Momma says there’s no girl in the barn, that feathers ain’t fingers and caws aren’t words, but the girl gives me gifts and I know that she’s real. A bit of chalk that Momma says got all over my hands. A fork, cold and heavy, that Momma sold off at market. A feather, good for quills or fletching arrows, but best pressed up to my cheek at night.

This is part of a special episode at Cast of Wonders featuring flash fiction by young authors. This is a dark and haunting story about a boy who meets a girl in the barn and she gives him gifts, and more. I love the sadness of this tale, and the way it feels like fairytale and folklore woven into everyday life.

At the Edge of Nowhere by Peter Gooley at Cast of Wonders

It saddens me to look out my window and see the secrets lying sad and broken across the dusty road.
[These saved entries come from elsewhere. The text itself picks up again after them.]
-- ==== Sys2Proof/Machine/Regs.lean ====
section
/-! DEFINITION. The addresses of the registers and the places of their fields, as the register tables of the spec's
chapters lay them out (R547 gives the block bases). A register's name is the spec's; an indexed register takes its indices,
the outer block index first. A field is written REGISTER_field. -/

namespace Sys2Proof.Machine

/-- Access codes of R9. `wok`, `rwlk` and `rwlo` are the combined codes that a field's description gives (WO with KEY, RWL
with KEY, RWL with OWN). `kop` and `oop` are the KEY and OWN fields of command registers that start a command: they keep the
value that they take, and a write that keeps it is a command only where the requester has the right (DEDUCED, log 12); `kcmd` and
`ocmd` are those that their description lets read 0. -/
inductive Acc | rw | ro | wo | w1c | w1s | rwl | own | key | wok | rwlk | rwlo | kcmd | ocmd | kop | oop
deriving DecidableEq, Repr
The sprays of wind toss them along, scattering the letters among the little, cream-coloured chunks of gravel. I think that sadness was what made me first start collecting them. I gather the tiny, sparkling thoughts from the dew-painted ground each morning as I tend my garden, like manna from heaven.

Another lyrical and quietly piercing tale from Cast of Wonders, this one about a  person who gathers secrets, most of them sad, but some of them, a precious few, joyful. Gooley's prose is wonderfully crafted and I love the sweetness that mingles with the sadness here.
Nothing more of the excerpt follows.